Harold Jenkerson: Last of the true pioneer fire lookouts
NEW MEXICO – Fire Lookout Harold Jenkerson passed away at the age of 84 in January. For the past 20 years, Jenkerson’s gentlemanly voice has transmitted over the radio from Davenport Fire Lookout in the Datil Mountains in New Mexico.
Jenkerson began his career as a fire lookout on the Gila National Forest in 1960 where he staffed Lookout Mountain on the Black Range District. Back then, fire lookouts were required to locate and put out the fires they spotted. Jenkerson tells about his first year as a fire lookout in a story he wrote, “I had to have a horse at the tower. If smoke appeared, I was the first to be dispatched to the fire,” he stated. “I was taken to the lookout with one day of instructions and told not to leave the tower for any reason unless released by the District Ranger.”
Jenkerson, as all fire lookouts, was excited when he spotted his first fire.

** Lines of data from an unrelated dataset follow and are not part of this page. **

/-! ### The line trigger -/

/-- From R30, R64, R69, R175. A line trigger that is due moves the compare on by the pitch, counts the fire number and the line index of every enabled track, and leaves those of
the others; one that comes too soon after the last is skipped and counted. Stated outside shuttle mode with nothing held or agreed.
Where it rests on the model's readings and choices, entries 21, 22, 23, 24, 124, 133 of the assumption log say which. -/
def Obligations.LineTriggers : Prop :=
  ∀ (s : State) (t : Nat), s.blk.alive = true → s.blk.held = [] → s.blk.twn.agreed = [] → s.blk.shuttle = false →
    (s.blk.advance t).trigDue = true →
    Completes (.lineTrigger t) s fun b =>
      b.fireNum = (s.blk.fireNum + 1) % 2 ^ 48 ∧ b.compare = sext 72 (wrapTo 72 (s.blk.compare + s.blk.pitch)) ∧
        (∀ k, k < 4 → b.lineIndex k = if s.blk.trkEn k then (s.blk.lineIndex k + 1) % 2 ^ 48 else s.blk.lineIndex k) ∧
        (∃ g, b.lck.trigs.head? = some g ∧ g.fire = b.fireNum ∧ g.cRaw = s.blk.compare ∧ g.clk = max s.blk.now t ∧ g.skipped = (s.blk.advance t).tooSoon) ∧
        ((s.blk.advance t).tooSoon = true →
          b.rn LCK_SKIP_COUNT = min (s.blk.rn LCK_SKIP_COUNT + 1) u24max ∧ ∃ d0 d1, s.blk.Raised b 0x110 0 d0 d1)

/-! ### Tables and rings -/

/-- From R34, R136, R147, R150. A nozzle word is held for the next line boundary. A swap of a tone curve or of the threshold array becomes pending, a write goes to the
shadow, and while a swap is pending both are refused with TABLE_REJECTED.
Where it rests on the model's readings and choices, entry 15 of the assumption log says which. -/
def Obligations.TablesAndSwaps : Prop :=
  ∀ s : State, s.blk.alive = true →
    (∀ (h : Fin 32) (i : Fin 4096) (w : Word), s.blk.agrees = false → Completes (.nozzleWordWrite h i w) s fun b =>
      b.lastWritten (nozAddr h i) = w ∧ (∀ a, a ≠ nozAddr h i → b.lastWritten a = s.blk.lastWritten a) ∧ b.regs = s.blk.regs ∧ s.blk.Calm b) ∧
    (∀ h : Fin 32,
      (s.blk.fb (CMP_HEAD_TONE_PENDING h) = false →
        (Completes (.toneSwap h) s fun b =>
          b.fb (CMP_HEAD_TONE_PENDING h) = true ∧ b.cmp = { s.blk.cmp with tonePend := s.blk.cmp.tonePend ++ [h.val] } ∧
            s.blk.RegsBut b (· = CMP_HEAD_TONE h) ∧ s.blk.Calm b) ∧
        ∀ (i : Fin 1024) (w : Word), Completes (.toneShadowWrite h i w) s fun b =>
          b.toneGet (!s.blk.toneAct h) h i = w.toNat % 4096 ∧
            (∀ j, j < 1024 → b.toneGet (s.blk.toneAct h) h j = s.blk.toneGet (s.blk.toneAct h) h j) ∧ b.regs = s.blk.regs ∧ s.blk.Calm b) ∧
      (s.blk.fb (CMP_HEAD_TONE_PENDING h) = true → ∀ (i : Fin 1024) (w : Word) (c : Instr), c = .toneSwap h ∨ c = .toneShadowWrite h i w →
        Completes c s fun b => b.fb CMP_STATUS_TBL_REJ = true ∧ (∃ a, s.blk.Raised b 0x304 h 0 a) ∧ b.cmp = s.blk.cmp ∧
          s.blk.RegsBut b (· = CMP_STATUS) ∧ s.blk.Calm b)) ∧
    (s.blk.fb SCR_STATUS_PENDING = false →
      (Completes .thresholdSwap s fun b => b.fb SCR_STATUS_PENDING = true ∧ s.blk.OnlyRegs b (· = SCR_STATUS)) ∧
      (∀ w : Word, Completes (.thresholdWrite .size w) s fun b => b.reg SCR_SHADOW_SIZE = w &&& 0x3fff ∧ s.blk.OnlyRegs b (· = SCR_SHADOW_SIZE)) ∧
      ∀ (u : Fin 128) (k : Fin 4) (w : Word), Completes (.thresholdWrite (.win u k) w) s fun b =>
        b.thrGet (!s.blk.cmp.thrAct) (s.blk.f SCR_WIN_ROW_ROW) (4 * u + k) = (if k = 3 then w &&& 0xfff else w) ∧
          (∀ r n, r < 128 → n < 512 → b.thrGet s.blk.cmp.thrAct r n = s.blk.thrGet s.blk.cmp.thrAct r n) ∧ b.regs = s.blk.regs ∧ s.blk.Calm b) ∧
    (s.blk.fb SCR_STATUS_PENDING = true → ∀ (a : ThrWord) (w : Word) (c : Instr), c = .thresholdSwap ∨ c = .thresholdWrite a w →
      Completes c s fun b => b.fb SCR_STATUS_WR_REJ = true ∧ (∃ x, s.blk.Raised b 0x304 0 1 x) ∧ b.cmp = s.blk.cmp ∧
        s.blk.RegsBut b (· = SCR_STATUS) ∧ s.blk.Calm b)

/-- From R41, R484, R485. Enabling a ring sets its size and empties it. An index that software owns takes a value that leaves at most SIZE entries, and any other value sets IDX_ERR
and raises RING_INDEX_ERROR.
Where it rests on the model's readings and choices, entry 116 of the assumption log says which. -/
def Obligations.RingIndices : Prop :=
  ∀ (s : State) (r : Fin 16) (w : Word), s.blk.alive = true →
    (s.blk.ringOn r = false → bitOf w.toNat 23 = true → Completes (.ringCfgWrite r w) s fun b =>
      b.ringOn r = true ∧ b.f (RING_CFG_SIZE_LOG2 r) = w.toNat % 32 ∧ b.rn (RING_PROD r) = 0 ∧ b.rn (RING_CONS r) = 0 ∧
        s.blk.OnlyRegs b fun a => a = RING_CFG r ∨ a = RING_PROD r ∨ a = RING_CONS r) ∧
    (s.blk.ringOn r = true → bitOf w.toNat 23 = false → Completes (.ringCfgWrite r w) s fun b =>
      b.ringOn r = false ∧ b.f (RING_CFG_SIZE_LOG2 r) = w.toNat % 32 ∧ s.blk.OnlyRegs b (· = RING_CFG r)) ∧
    (s.blk.swProd r = true → s.blk.twn.wait = [] →
      ((w.toNat + 2 ^ 24 - s.blk.rn (RING_CONS r)) % 2 ^ 24 ≤ s.blk.ringSize r → Completes (.ringProdWrite r w) s fun b =>
        b.reg (RING_PROD r) = w ∧ s.blk.OnlyRegs b (· = RING_PROD r)) ∧
      (s.blk.ringSize r < (w.toNat + 2 ^ 24 - s.blk.rn (RING_CONS r)) % 2 ^ 24 → Completes (.ringProdWrite r w) s fun b =>
        b.fb (RING_STATUS_IDX_ERR r) = true ∧ s.blk.Raised b 0xE02 r r w.toNat ∧ s.blk.RegsBut b (· = RING_STATUS r) ∧ s.blk.Calm b)) ∧
    (swCons r = true →
      ((s.blk.rn (RING_PROD r) + 2 ^ 24 - w.toNat) % 2 ^ 24 ≤ s.blk.ringSize r → Completes (.ringConsWrite r w) s fun b =>
        b.reg (RING_CONS r) = w ∧ s.blk.OnlyRegs b (· = RING_CONS r)) ∧
      (s.blk.ringSize r < (s.blk.rn (RING_PROD r) + 2 ^ 24 - w.toNat) % 2 ^ 24 → Completes (.ringConsWrite r w) s fun b =>
        b.fb (RING_STATUS_IDX_ERR r) = true ∧ s.blk.Raised b 0xE02 r r w.toNat ∧ s.blk.RegsBut b (· = RING_STATUS r) ∧ s.blk.Calm b))

/-- From R476. A LOAD in range copies COUNT bytes of image memory to the path's buffer and leaves memory as it is; a STORE in range copies them from the buffer and
leaves every other byte; both show BUSY until the copy ends, and the end sets ERR where the copy failed.
Where it rests on the model's readings and choices, entry 93 of the assumption log says which. -/
def Obligations.MemoryCopies : Prop :=
  ∀ (s : State) (p : Path), s.blk.alive = true →
    (s.blk.fb (RING_MCTRL_BUSY.on p) = false →
      s.blk.val (onPath p RING_MADDR) 2 + min 191 (s.blk.f (RING_MCTRL_COUNT_M1.on p)) + 1 ≤ s.blk.capacity →
      (Completes (.load p .none) s fun b =>
        b.fb (RING_MCTRL_BUSY.on p) = true ∧ (∀ a, b.memRead a = s.blk.memRead a) ∧
          ∀ i, i < min 191 (s.blk.f (RING_MCTRL_COUNT_M1.on p)) + 1 →
            (b.mbuf p).getD i 0 = s.blk.memRead (s.blk.val (onPath p RING_MADDR) 2 + i)) ∧
      Completes (.store p) s fun b =>
        b.fb (RING_MCTRL_BUSY.on p) = true ∧ b.mbuf p = s.blk.mbuf p ∧
          ∀ a, b.memRead a =
            if s.blk.val (onPath p RING_MADDR) 2 ≤ a ∧ a ≤ s.blk.val (onPath p RING_MADDR) 2 + min 191 (s.blk.f (RING_MCTRL_COUNT_M1.on p)) then
              (s.blk.mbuf p).getD (a - s.blk.val (onPath p RING_MADDR) 2) 0
            else s.blk.memRead a) ∧
    (s.blk.fb (RING_MCTRL_BUSY.on p) = true → ∀ err : Bool, Completes (.copyEnd p err) s fun b =>
      b.fb (RING_MCTRL_BUSY.on p) = false ∧
        b.fb (RING_MCTRL_ERR.on p) = (err || alook false s.blk.acc.copies (onPath p 0) || s.blk.fb (RING_MCTRL_ERR.on p)) ∧
        s.blk.OnlyRegs b (· = onPath p RING_MCTRL))


/-! ### Lanes -/

/-- From R312, R313, R317, R319 to R323, R327, R336. Training. What the receiver finds is what the line code says: four K28.5 at one alignment give lock; from a coder and
a receiver at one running disparity a lane frame in 8b/10b arrives with its 16 bytes, and so does one in a scrambled, stuffed block from a
generator and a receiver at one state, unless the scrambled payload reads as an ALIGN (the model's choice, entry 142; the 8b/10b tables are
those of IEEE 802.3, entry 140). Lock is shown; a sweep of 128 µs chooses the best code, and RX_OK says that its figure of merit
reaches FOM_MIN; training frames show what the partner offers; on a head lane the eighth frame with RX_OK chooses NEXT, and the eighth TS2 with it
settles the lane or begins the change of rate; a relocked lane is in step 1 at its target rate; 2 ms without step 2 at the lowest rate fails
the lane; FAILED retries after 10 ms and RECOVER after 100 µs; RETRAIN trains anew; CLEAR_COUNTS clears the counts and nothing else.
Where it rests on the model's readings and choices, entries 79, 80, 140, 142, 144, 155 of the assumption log say which. -/
def Obligations.LaneTraining : Prop :=
  (∀ f : Bool, (Rx.init.feed false f false (lightCode false [k28x5, k28x5, k28x5, k28x5]).1).2 = [.gain]) ∧
  (∀ (x : Rx) (bs : List Byte), x.cnt = 0 → bs.length = 16 → 0xF0 ≤ (bs.getD 0 0).toNat →
    (x.feed false true true (lightCode x.rd (frameSyms (laneBytes bs))).1).2 = [.frame bs]) ∧
  (∀ (x : Rx) (g : Nat) (bs : List Byte), x.cnt = 0 → x.win = 0 → x.spoilt = false → x.run < 40 → x.gen = some g → x.badCount < 16 → bs.length = 16 →
    isAlign (payWords (bitsNat (scramble g (wordBits (laneWords bs))).1)) = false →
    (x.feed true true true (stuff x.last x.run (blockBits true (scramble g (wordBits (laneWords bs))).1)).1).2 = [.frame bs]) ∧
  ∀ (s : State) (n : Fin 44) (t : Nat), s.blk.alive = true → s.blk.held = [] →
    (∀ line : List Bool, s.blk.laneState n = 1 → (s.blk.lane n).target = none → s.blk.finds n line = [.gain] →
      s.blk.fb (LAN_STATUS_RX_SLEEP n) = false → Completes (.laneLockGain n t line) s fun b =>
        b.fb (LAN_STATUS_LOCK n) = true ∧ b.laneState n = 1 ∧ (b.lane n).lockAt = max s.blk.now t ∧ s.blk.RegsBut b (· = LAN_STATUS n) ∧ s.blk.Calm b) ∧
    (∀ ths : List (Int × Int), s.blk.laneState n = 1 → s.blk.fb (LAN_STATUS_LOCK n) = true → s.blk.fb (LAN_EQ_FIXED n) = false →
      isCam n = false → ths.length = 32 → (s.blk.lane n).lockAt + 32000 ≤ max s.blk.now t → Completes (.equaliserSweepDone n t ths) s fun b =>
        (∃ k, k < 32 ∧ b.f (LAN_EQ_PEAK n) = k ∧ b.f (LAN_FOM_CURRENT n) = fomOf (ths.getD k (0, 0)) ∧
          (∀ j, j < 32 → fomOf (ths.getD j (0, 0)) ≤ fomOf (ths.getD k (0, 0))) ∧
          (∀ j, j < k → fomOf (ths.getD j (0, 0)) < fomOf (ths.getD k (0, 0))) ∧
          (b.lane n).rxOk = decide (s.blk.f LAN_FOM_CFG_FOM_MIN ≤ fomOf (ths.getD k (0, 0)))) ∧
        b.laneState n = 1 ∧ s.blk.RegsBut b (fun a => a = LAN_EQ n ∨ a = LAN_FOM n) ∧ s.blk.Calm b) ∧
    (∀ (line : List Bool) (bs : List Byte), s.blk.laneState n = 1 → isCam n = false → s.blk.fb (LAN_STATUS_LOCK n) = true →
      s.blk.fb (LAN_STATUS_RX_SLEEP n) = false → (s.blk.lane n).target = none → s.blk.finds n line = [.frame bs] →
      ((s.blk.lane n).next = none → bitOf (bs.getD 1 0).toNat 0 = false →
        (bs.getD 0 0).toNat = 0xF0 ∨ ((bs.getD 0 0).toNat = 0xF1 ∧ s.blk.laneRate n ≤ (bs.getD 4 0).toNat % 8) →
        Completes (.laneFrameReceived n t line) s fun b =>
          b.f (LAN_PARTNER_RATE_MASK n) = (bs.getD 2 0).toNat ∧ b.f (LAN_PARTNER_ROLE n) = (bs.getD 6 0).toNat ∧
            b.f (LAN_PARTNER_LANE n) = (bs.getD 7 0).toNat % 4 ∧ (b.lane n).okRun = 0 ∧
            s.blk.RegsBut b (fun a => a = LAN_PARTNER n ∨ a = LAN_PARTNER n + 1) ∧ s.blk.Calm b) ∧
      (isHead n = true → (s.blk.lane n).next = none → (s.blk.lane n).falling = false → (s.blk.lane n).rxOk = true → 7 ≤ (s.blk.lane n).okRun →
        s.blk.scan = none → (bs.getD 0 0).toNat = 0xF0 → bitOf (bs.getD 1 0).toNat 0 = true →
        Completes (.laneFrameReceived n t line) s fun b =>
          (∃ c, (b.lane n).next = some c ∧
            ((s.blk.laneRate n < c ∧ bitOf (s.blk.lane n).mask c = true ∧ bitOf (bs.getD 2 0).toNat c = true) ∨ c = s.blk.laneRate n) ∧
            ∀ d, s.blk.laneRate n < d → d < 8 → (d < c ∨ c = s.blk.laneRate n) →
              bitOf (s.blk.lane n).mask d = false ∨ bitOf (bs.getD 2 0).toNat d = false) ∧
          b.laneState n = 1 ∧ s.blk.RegsBut b (fun a => a = LAN_PARTNER n ∨ a = LAN_PARTNER n + 1) ∧ s.blk.Calm b) ∧
      ∀ nx : Nat, isHead n = true → (s.blk.lane n).next = some nx → nx < 8 → (s.blk.lane n).tsRun = 7 → (s.blk.lane n).tsNext = nx → s.blk.scan = none →
        (bs.getD 0 0).toNat = 0xF1 → (bs.getD 4 0).toNat % 8 = nx →
        8 * laneFramePs (s.blk.laneRate n) ≤ 4000 * (max s.blk.now t - (s.blk.lane n).nextAt) →
        (nx ≠ s.blk.laneRate n → Completes (.laneFrameReceived n t line) s fun b =>
          (b.lane n).target = some nx ∧ (b.lane n).good = s.blk.laneRate n ∧ b.fb (LAN_STATUS_LOCK n) = false ∧
            bitOf (b.f (LAN_TRAIN_LOG_PASSED n)) (s.blk.laneRate n) = true ∧
            s.blk.RegsBut b (fun a => a = LAN_PARTNER n ∨ a = LAN_PARTNER n + 1 ∨ a = LAN_TRAIN_LOG n ∨ a = LAN_STATUS n) ∧ s.blk.Calm b) ∧
        (nx = s.blk.laneRate n → Completes (.laneFrameReceived n t line) s fun b =>
          b.laneState n = 2 ∧ s.blk.Raised b 0x901 n n (s.blk.laneRate n) ∧ s.blk.Calm b)) ∧
    (∀ r : Nat, (s.blk.lane n).target = some r → r < 8 → s.blk.laneState n = 1 → (s.blk.lane n).stAt + 250 ≤ max s.blk.now t →
      Completes (.rateStepRelock n t) s fun b =>
        b.laneRate n = r ∧ b.fb (LAN_STATUS_HEAVY n) = decide (5 ≤ r) ∧ b.fb (LAN_STATUS_LOCK n) = false ∧
          bitOf (b.f (LAN_TRAIN_LOG_TRIED n)) r = true ∧ (b.lane n).target = none ∧
          (s.blk.fb (LAN_EQ_FIXED n) = true → b.f (LAN_EQ_PEAK n) = s.blk.f (LAN_EQ_FIXED_CODE n)) ∧
          s.blk.RegsBut b (fun a => a = LAN_STATUS n ∨ a = LAN_TRAIN_LOG n ∨ (s.blk.fb (LAN_EQ_FIXED n) = true ∧ a = LAN_EQ n)) ∧ s.blk.Calm b) ∧
    (s.blk.laneState n = 1 → s.blk.scan = none → (s.blk.lane n).target = none → (s.blk.lane n).next = none → s.blk.laneRate n = 0 →
      (s.blk.lane n).since + 500000 ≤ max s.blk.now t → Completes (.trainTimeout n t) s fun b =>
        b.laneState n = 4 ∧ b.fb (LAN_STATUS_LOCK n) = false ∧ s.blk.Raised b 0x903 n n 0 ∧
          s.blk.RegsBut b (· = LAN_STATUS n) ∧ s.blk.Calm b) ∧
    (s.blk.laneEn n = true → ∀ c : Instr,
      (s.blk.laneState n = 4 ∧ (s.blk.lane n).stAt + 2500000 ≤ max s.blk.now t ∧ c = .laneFailedRetry n t) ∨
        (s.blk.laneState n = 3 ∧ s.blk.fb (LAN_STATUS_LOCK n) = false ∧ s.blk.scanOn n = false ∧ (s.blk.lane n).stAt + 25000 ≤ max s.blk.now t ∧
          c = .recoverTimeout n t) ∨
        (s.blk.laneState n ≠ 0 ∧ s.blk.laneState n ≠ 2 ∧ c = .laneRetrain n) →
      Completes c s fun b =>
        b.laneState n = 1 ∧ b.fb (LAN_STATUS_LOCK n) = false ∧ b.laneRate n = (if isCam n then 2 else 0) ∧
          s.blk.RegsBut b (fun a => a = LAN_STATUS n ∨ a = LAN_TRAIN_LOG n ∨ a = LAN_EYE_STATUS ∨ (s.blk.fb (LAN_EQ_FIXED n) = true ∧ a = LAN_EQ n)) ∧
          s.blk.Calm b) ∧
    Completes (.laneClearCounts n) s fun b =>
      b.rn (LAN_CODE_ERR n) = 0 ∧ b.rn (LAN_RECOVERS n) = 0 ∧ b.f (LAN_FOM_LOWEST n) = 0 ∧
        s.blk.RegsBut b (fun a => a = LAN_CODE_ERR n ∨ a = LAN_RECOVERS n ∨ a = LAN_FOM n) ∧ s.blk.Calm b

He wrote, “When I reported my first fire the only words I heard from the district ranger was ‘Get that horse saddled up and go.’ The smoke was about three miles away. When I saw the smoke from the tower the landscape appeared flat. Once I found my direction toward the smoke, I soon lost sight of it, because the land was not flat. It was full of deep canyons. What I thought was a 30-minute ride turned out to be a three hour ride.”
By the time Jenkerson got his horse saddled and found the smoke, a load of smoke jumpers from Silver City, New Mexico, had been dropped near the fire. The smoke jumpers were scattered in a line along the burning edge of the fire. He was not sure what to do until the lead smoke jumper noticed him and asked if he had ever been on a fire. Jenkerson replied no, and the jumper took a fire rake and showed him how to build fire line.
“People who staff fire lookouts are a rare breed of people. They are people who can handle isolation for long periods of time, Jenkerson wrote. “They are people who hear music in the breeze that moves silently through the long needles of the Ponderosa Pines. They are attracted to the stars at night and to the nature of the forest by day.”
Jenkerson was that rare breed. He checked on his fellow fire lookouts and crews in the field when they did not answer the radio. Although Jenkerson’s voice will no longer be heard transmitting over the radio from Davenport Fire Lookout, his many contributions as a fire lookout will not be forgotten.